宮殿に戻ってきて向かったのは、結城の部屋だった。・・・この時間なら、沢渡くんとの夕食会も終わっているに違いない。
「お酒を飲んでいなかったら、ドライブに連れて行ってほしいんだけど」
「ああ、いいぞ。着替えるからちょっと待ってろ。・・・お前は着替えなくていいのか?」
別に車から降りないから、皇太子仕様でもいいだろう。部屋に帰るのが面倒だ。・・・昨日、今日とやけに人からじろじろ見られたので、正直参ってしまった。僕としたことが、調子が狂ってしまって落ち着かない。
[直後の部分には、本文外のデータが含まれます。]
-- ==== Sys2Proof/Machine/StateKeep.lean ====
section
/-! DEFINITION. State of the keep-alive island and power domains (03, 09), the ZX8-P (09), Hoard (10) and the
settings memory (08). -/

namespace Sys2Proof.Machine

/-- Domain states (R67). `off` is the state without power; the others are in the order of their codes 1 to 10. -/
inductive Dom | off | keepOnly | boot | run | curl | commitHold | dormouse | attended | save | wake | restore
  deriving DecidableEq, Repr

/-- Keep states (R207), in the order of their codes. -/
inductive Keep | normal | curl | commitHold | hold | save | wake | empty
  deriving DecidableEq, Repr

/-- PWR_CURL (R220): the times and flags of the last Curl. -/
structure CurlRec where
  sr : BitVec 8
  reg : BitVec 8
  off : BitVec 8
  commit : Bool
  hckLost : Bool
  noBank : Bool
  deriving DecidableEq, Repr

/-- The keep-alive island and the power domains (R67, R70, R207, R220 to R224, R406). `on` has bit n for PDn; `copy`
is the island copy of HOARD (R25, R235) and `lockCopy` the copy of the last lock; `usedMs` counts the span in
milliseconds; `pd2Down` is the time a PD2 brownout keeps PD2 off outside the table of R67; `faults` are
PWR_DOMAIN_FAULT [6:2]; `lost` the regions latched by R199 (bit r); `cutOpen` that no management has become ready since
the last PFAIL (R224); `energyX` the usable energy as the island last computed it, in J × 2 × 10⁸ (R222; none before its first reading, log
entry 90). -/
structure Pow where
  dom : Dom
  keep : Keep
  on : BitVec 7
  pd2Down : Bool
  hostPg : Bool
  pfailLow : Bool
  svc : Bool
  image : Bool
  copy : Bool
  lockCopy : Bool
  lastEnd : BitVec 3
  usedMs : Nat
  span : BitVec 16
  reserve : BitVec 12
  cuts : BitVec 16
  curl : CurlRec
  kdeep : Bool
  faults : BitVec 5
  energyJ : Nat
  energyX : Option Nat
  reserveHit : Bool
  cSrc : Bool
  cutOpen : Bool
  latched : List Latch
  lost : BitVec 9
  failedBoots : List Nat
  straps : Straps
  deriving DecidableEq, Repr

/-- One ADC channel (R230 to R232): its calibrated VALUE, flags of the sample, the range its next slot uses in auto
mode, and its frame count. -/
structure AdcCh where
  value : BitVec 18
  coarse : Bool
  ovr : Bool
  settle : Bool
  range : Bool
  valid : Bool
  frame : Byte
  nextCoarse : Bool
  deriving DecidableEq, Repr

/-- A channel with no sample yet. -/
def AdcCh.fresh : AdcCh := ⟨0, false, false, false, false, false, 0, false⟩

/-- The ZX8-P (R208 to R217, R229 to R233): comparators, charger, converter, OR, its registers, and the ADC with the
correction in force (fine OFFSET, GAIN, coarse OFFSET, GAIN) and, during an ADC calibration, the readings held. -/
structure Zxp where
  plant : Bool
  plantOv : Bool
  plantRev : Bool
  convOn : Bool
  convCurrent : Bool
  orHost : Bool
  chg : BitVec 2
  chgPlant : Bool
  chgFaulted : Bool
  thermal : Bool
  bankArm : Bool
  above20 : Bool
  above16 : Bool
  vmax : BitVec 7
  cMeas : BitVec 10
  measValid : Bool
  fault : BitVec 5
  chgCfg : Word
  limits : Word
  pack : Word
  range : Word
  aclk : BitVec 4
  chans : List AdcCh
  slot : BitVec 4
  frame : Byte
  settleLeft : Nat
  corr : List (BitVec 16)
  held : Option (List AdcCh)
  deriving DecidableEq, Repr

/-- Hoard unit states (R243), in the order of their codes. -/
inductive HrdSt | idle | saving | held | restoring | lending | erasing
  deriving DecidableEq, Repr

/-- A block of a NAND LUN. -/
structure NandBlock where
  channel : Nat
  lun : Nat
  block : Nat
  deriving DecidableEq, Repr

/-- An extent as HRD_EXT_LO and HRD_EXT_HI hold it (R236). -/
structure Extent where
  lo : Word
  hi : Word
  deriving DecidableEq, Repr

/-- The header page of an area (R241). -/
structure AreaHdr where
  gen : Word
  rows : Nat
  life : BitVec 40
  extents : List Extent
  deriving DecidableEq, Repr

/-- The trailer page of an area (R241). -/
structure AreaTrl where
  gen : Word
  pages : Nat
  retired : List NandBlock
  deriving DecidableEq, Repr

/-- The marker page of an area (R241): the generation it consumes, and the lifetime second. -/
structure AreaMark where
  gen : Word
  life : BitVec 40
  deriving DecidableEq, Repr

/-- One NAND area by its control pages (R241, R242): blank or written header, trailer, marker page; `torn` is a header
page that is neither blank nor valid. -/
structure Area where
  torn : Bool
  hdr : Option AreaHdr
  trl : Option AreaTrl
  marker : Option AreaMark
  deriving DecidableEq, Repr

/-- A clean area. -/
def Area.clean : Area := ⟨false, none, none, none⟩

/-- Where a LUN stands in a save (R240, R245): the block and page that its next page goes to, whether that block has been
erased for it, and the data pages programmed there. -/
structure NandCur where
  block : Nat
  page : Nat
  erased : Bool
  done : Nat
  deriving DecidableEq, Repr

/-- A page program (R240, R241): where it went, and, of a control page, its content from byte 0; data pages carry what
the DRAMs hold. -/
structure NandProg where
  channel : Nat
  lun : Nat
  block : Nat
  page : Nat
  content : List Byte
  deriving DecidableEq, Repr

/-- A burst of the keep-region stream (R238): its extent, row, bank group, bank and column burst. -/
structure StreamPos where
  extent : Nat
  row : Nat
  bg : Nat
  bank : Nat
  burst : Nat
  deriving DecidableEq, Repr

/-- The Hoard unit (R234 to R255). `curs` has the LUNs' places in a running save (channel × 8 + LUN), `prog` the page
programmed last, `unitAt` the burst at which the unit restored last begins. `extents` is the map of region 6; watermarks are in 64 KiB units; `retiredNow`
the blocks the running save retired; `pages` the data pages it has programmed; `provedA`, `provedB` the subchannels whose
Polka at the save rate has passed; `readyHeld` the subchannels whose READY_x
waits for a restore-first restore (R249); `markerOwed` a discard's marker page not yet programmed. -/
structure Hrd where
  st : HrdSt
  luns : BitVec 4
  ppbLog2 : BitVec 4
  areaBlocks : BitVec 16
  areaA : Area
  areaB : Area
  lend : Bool
  extents : List Extent
  factoryBad : List NandBlock
  retired : List NandBlock
  retiredNow : List NandBlock
  curs : List (Option NandCur)
  prog : Option NandProg
  unitAt : Option StreamPos
  pages : Nat
  saveMs : Nat
  provedA : Bool
  provedB : Bool
  wmarkA : BitVec 20
  wmarkB : BitVec 20
  corrected : BitVec 16
  uncorrectable : BitVec 16
  uncorr : Option (Sub × BitVec 20)
  lastTime : BitVec 16
  lastOutcome : BitVec 3
  lastNotClean : Bool
  readyHeldA : Bool
  readyHeldB : Bool
  markerOwed : Bool
  deriving DecidableEq, Repr

/-! ## The settings memory (08) -/

/-- A slot header as the part holds it (R188); `readCrc` is the CRC-32C of the body as it reads back. -/
structure SlotHdr where
  magic : Word
  gen : Word
  length : Word
  layout : BitVec 16
  region : Byte
  bodyCrc : Word
  erases : Nat
  bind : Word
  hdrCrc : Word
  readCrc : Word
  deriving DecidableEq, Repr

/-- A slot with a header: the header and the body. -/
structure Held (β : Type) where
  hdr : SlotHdr
  body : β
  deriving DecidableEq, Repr

/-- The two slots of a region (R186); `none` holds no header (R191), and `rawA`, `rawB` say that such a slot is torn, partly
erased or partly programmed, so that it is not erased either (R192). -/
structure Slots (β : Type) where
  a : Option (Held β)
  b : Option (Held β)
  rawA : Bool
  rawB : Bool
  deriving DecidableEq, Repr

/-- The boot block (R187): magic, layout version, kind byte, part size, the 14 entries of offset and size, and the CRC. -/
structure BootBlock where
  magic : Word
  layout : BitVec 16
  kind : Byte
  sizeKib : Word
  entries : List (Nat × Nat)
  crc : Word
  deriving DecidableEq, Repr

/-- What SFDP says of a part (R183, R184): whether it meets R183, its quad read opcode, and its 4 KiB erase opcode. -/
structure Sfdp where
  meets : Bool
  quad : Option Byte
  erase : Byte
  deriving DecidableEq, Repr

/-- The commands that the ZX8-R uses on the NVS bus (R184), with address and length where they have them. -/
inductive NvsOp
  | reset
  | jedec
  | sfdp
  | read (addr len : Nat)
  | quad (addr len : Nat)
  | writeEnable
  | program (addr len : Nat)
  | erase (addr : Nat)
  | poll
  deriving DecidableEq, Repr

/-- The factory body (08 'Factory body'): DRM_CFG bytes, the YCA and YCS_n taps of no-DB mode, the check value of the
service code, the order code and factory calibration. -/
structure Factory where
  cfgA : Byte
  cfgB : Byte
  outTaps : List Byte
  service : Word
  order : Text
  cal : List CalUnit
  adc : List (BitVec 16)
  deriving DecidableEq, Repr

/-- A settings entry (R189): hub address, unit (0 the ZX8-R, 1 to 10 the buffers, 11 the ZX8-P), value. -/
structure SetEntry where
  addr : Addr
  unit : Nat
  value : Word
  deriving DecidableEq, Repr

/-- The settings body (R189). -/
structure SetBody where
  life : BitVec 40
  wall : BitVec 48
  wallSet : Bool
  entries : List SetEntry
  deriving DecidableEq, Repr

/-- The firmware body (08 'Firmware body', R355): part, issues, version, and of the Flaef image what boot checks and
loads: format, core mask, route table, whether magic, CRCs and sections are as R355 states, and the section of each
core. -/
structure FwBody where
  part : BitVec 16
  issues : Byte
  build : Byte
  minor : Byte
  major : Byte
  version : BitVec 16
  cores : BitVec 12
  routes : List Word
  sound : Bool
  sections : List (List Byte)
  deriving DecidableEq, Repr

/-- The keep-region map (region 6): extents and bad blocks. -/
structure KeepBody where
  extents : List Extent
  factoryBad : List NandBlock
  retired : List NandBlock
  deriving DecidableEq, Repr

/-- The non-volatile memories (R183, R186): the serial part, its SFDP (none where it shows no signature) and its regions.
Rings hold sequence and record, oldest first; `tornF`, `tornE` are the sequences of records that fail their CRC (R203). -/
structure Nv where
  sfdp : Option Sfdp
  jedec : BitVec 24
  density : BitVec 3
  boot : BootBlock
  factoryHdr : SlotHdr
  factory : Factory
  fw : Slots FwBody
  settings : Slots SetBody
  cal : Slots CalBody
  warm : Slots WarmRec
  keep : Slots KeepBody
  faultRing : List (Nat × FaultRec)
  eventRing : List (Nat × EventRec)
  tornF : List Nat
  tornE : List Nat
  deriving DecidableEq, Repr

/-- The snapshot a commit programs (R192), by its region. -/
inductive Snapshot
  | settings (b : SetBody)
  | cal (b : CalBody)
  | warm (b : WarmRec)
  | keep (b : KeepBody)
  deriving DecidableEq, Repr

/-- A commit in progress (R192 to R194): its region, target slot (true B), snapshot, whether it is the second try, and the
first free value it stands for. -/
structure Commit where
  region : Nat
  target : Bool
  snap : Snapshot
  second : Bool
  free : Nat
  deriving DecidableEq, Repr

/-- A firmware image load (R200): declared length, words so far (last first), and its target slot. -/
structure ImgLoad where
  kib : Nat
  words : List Word
  count : Nat
  deriving DecidableEq, Repr

/-- W9's RAM state (R190 to R204, R206): boot outcome, slot use and wear per region (index r − 2), pending regions
oldest first with those whose spacing is lifted, the milliseconds until each region 2 to 8 may be written again (R196,
R204), THROTTLED and LOST (bit r), the running commit, the pre-erase, the image load, the ring records waiting, oldest
first, and the commands issued last on the NVS bus (R184). -/
structure Nvs where
  ready : Bool
  rescue : Bool
  fallback : Bool
  partOk : Bool
  bootBad : Bool
  factoryBad : Bool
  inUse : List Bool
  defaults : List Bool
  wear : List (Nat × Nat)
  pend : List Nat
  lifted : List Nat
  spacing : List Nat
  throttled : BitVec 9
  lost : BitVec 9
  held : Bool
  commit : Option Commit
  preErase : Option (Nat × Bool)
  failedPend : List Nat
  errRead : BitVec 16
  errWrite : BitVec 16
  img : Option ImgLoad
  imgKib : BitVec 9
  imgCrc : Word
  imgDone : Bool
  imgReject : Bool
  imgReason : BitVec 3
  imgTarget : Bool
  scanF : Bool
  scanE : Bool
  waitF : List FaultRec
  waitE : List EventRec
  dropF : BitVec 16
  dropE : BitVec 16
  dropping : List Bool
  retireFw : Option Bool
  bus : List NvsOp
  deriving DecidableEq, Repr

end Sys2Proof.Machine
end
「今頃何言ってんだ、お前は。皇太子になって何年経ったと思ってる。人目もはばからずに外出していたくせに、どうしたんだ?」
ステアリングを握る結城は笑いが止まらない様子で、しきりに僕のほうを見てくる。・・・それは僕としても同じだよ、急にどうしたのだろう?
「平気なのはフリだけで、実は嫉妬しているのかな?」
・・・沢渡くんに。
彼が財務長官に就任して1ヶ月になるけど、未だに、沢渡くんの話題がメディアで取り上げられない日はない。今までは僕のほうが注目されていたわけで、でもそれを受け流すだけの余裕があったのに、いつの間にか敏感に反応するようになってしまったのだろうか。
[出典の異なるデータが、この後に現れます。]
-- ==== Sys2Proof/Machine/ConShow.lean ====
section
/-! DEFINITION. What the console's read commands print (15 'Commands'; the worked examples of 01 to 13). Labels and the
layout of lines that no rule or example gives are log entry 16. -/

namespace Sys2Proof.Machine

/-! ## Pieces of a line -/

/-- A label, padded, and what follows it. -/
def lab (w : Nat) (l : String) (t : Text) : Text := tx l ++ List.replicate (w - (tx l).length) ' ' ++ t

/-- yes or no. -/
def yesNo (b : Bool) : Text := tx (if b then "yes" else "no")
/-- on or off. -/
def onOff (b : Bool) : Text := tx (if b then "on" else "off")

/-- Words with a space between them; `none` when there are none. -/
def wordsOr (e : String) (l : List Text) : Text := if l.isEmpty then tx e else List.intercalate [' '] l

/-- The fraction digits of a figure of `k` decimals, trailing zeros dropped down to `least`. -/
def fracOf (least k n : Nat) : Text :=
  let d := decPad k (n % 10 ^ k)
  d.take (max least (k - (d.reverse.takeWhile (· == '0')).length))

/-- A figure in units of its `k`-th decimal, exact, with at least `least` decimals. -/
def decEx (least k n : Nat) : Text :=
  let f := fracOf least k n
  dec (n / 10 ^ k) ++ (if f.isEmpty then [] else '.' :: f)

/-- Volts of a value in mV. -/
def volts (mv : Int) : Text := (if mv < 0 then ['-'] else []) ++ decEx 1 3 mv.natAbs ++ tx " V"

/-- MiB of rows: 320 KiB each (R251). -/
def mibOf (rows : Nat) : Text := decEx 0 4 (rows * 3125) ++ tx " MiB"

/-- A read on the console path. -/
def State.conRead (s : State) (a : Nat) : Word := s.hubRead .console (BitVec.ofNat 16 a)

/-- Registers by name, those that are absent left out. -/
def State.regLines (s : State) (rs : List (String × Nat)) : List Text :=
  (rs.filter (fun r => (s.reg .console (BitVec.ofNat 16 r.2)).isSome)).map
    (fun r => lab 16 r.1 (hexWord (s.conRead r.2)))

/-! ## Calendar (R62, R341) -/

/-- Days from 1970-01-01 to a date of the Gregorian calendar. -/
def daysOf (y m d : Nat) : Nat :=
  let y' := if m ≤ 2 then y - 1 else y
  let doy := (153 * (if 2 < m then m - 3 else m + 9) + 2) / 5 + d - 1
  y' * 365 + y' / 4 - y' / 100 + y' / 400 + doy - 719468

/-- The date of a day from 1970-01-01 on. -/
def dateOf (days : Nat) : Nat × Nat × Nat :=
  let z := days + 719468
  let doe := z % 146097
  let yoe := (doe - doe / 1460 + doe / 36524 - doe / 146096) / 365
  let doy := doe - (365 * yoe + yoe / 4 - yoe / 100)
  let mp := (5 * doy + 2) / 153
  let m := if mp < 10 then mp + 3 else mp - 9
  (yoe + z / 146097 * 400 + (if m ≤ 2 then 1 else 0), m, doy - (153 * mp + 2) / 5 + 1)

/-- A time of day and a date. -/
def utcText (secs : Nat) : Text :=
  let d := dateOf (secs / 86400)
  let t := secs % 86400
  decPad 4 d.1 ++ ['-'] ++ decPad 2 d.2.1 ++ ['-'] ++ decPad 2 d.2.2 ++ [' '] ++ decPad 2 (t / 3600) ++ [':']
    ++ decPad 2 (t / 60 % 60) ++ [':'] ++ decPad 2 (t % 60) ++ tx " UTC"

/-- Wall time: lifetime seconds and the offset (R62). -/
def State.wallText (s : State) : Text :=
  if s.clk.wallSet then utcText ((s.clk.life.setWidth 48 + s.clk.wall : BitVec 48).toNat) else tx "not set"

/-- Lines `life` and `wall`. -/
def State.timeLines (s : State) (w : Nat) : List Text :=
  [lab w "life" (dec s.clk.life.toNat ++ tx " s"), lab w "wall" s.wallText]

/-! ## Identity, negotiation, clocks and power -/

/-- `id`. -/
def State.idLines (s : State) : List Text :=
  [lab 10 "part" (hexWord (s.conRead 0x0000)), lab 10 "family" (hexWord (s.conRead 0x0004)),
   lab 10 "firmware" (hexWord (s.conRead 0x0010)), lab 10 "straps" (hexWord (s.conRead 0x0014)),
   lab 10 "peer" (hexWord (s.conRead 0x0018)), lab 10 "order" s.nv.factory.order]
「別にお前が嫉妬することないんじゃないか?だって今でも、お前のほうが人気があるし」
そうかな?・・・いや、勝ったとか負けたとか思うこと自体おかしい。
「何だかんだ言って、お前もマリッジブルーなんじゃないのか?・・・舞さんのことが結構堪えているみたいじゃないか。そりゃ、人生の一大事だからな、ちょっと感覚がおかしくなっても不思議じゃないだろう」
「結婚したことがないくせに、よくそんなことが言えるね」
と言うと、結城は爆笑した。
「そんな軽口を叩けるようなら、まだ大丈夫だって。って言うか、大体お前って、女の子のことをどう思ってるんだ?意識しなさ過ぎなんじゃないか?」
意識しないわけはない。僕だって綺麗な女性がいると見とれてしまうし、舞が他の男と話していたりすると嫉妬したくもなる。でも、舞以外の女性は恋愛対象にならないし、逆に舞が僕の元から離れるなんてことも考えたことがない。
「結婚してまた一緒に住むようになったら落ち着くと思う。考えてみれば、結婚を決めてから初めて同棲するようになったわけだけど、全く違和感がなかったからね。に対して、今は薬を飲む回数が少し増えている」
「だったら、今日は俺じゃなく舞さんに会うべきだったんじゃないのか?変なところで遠慮するなよ」
でも・・・、ちやほやされたせいで調子が狂っただなんて、舞に言えないじゃないか。
「独身の男同士の夜も貴重だから、いいの。・・・ねえ、アイスを食べようよ。そこのドライブスルーに寄って」
「・・・ったく、しょうがないな」
もう少ししたら落ち着くから。きっと。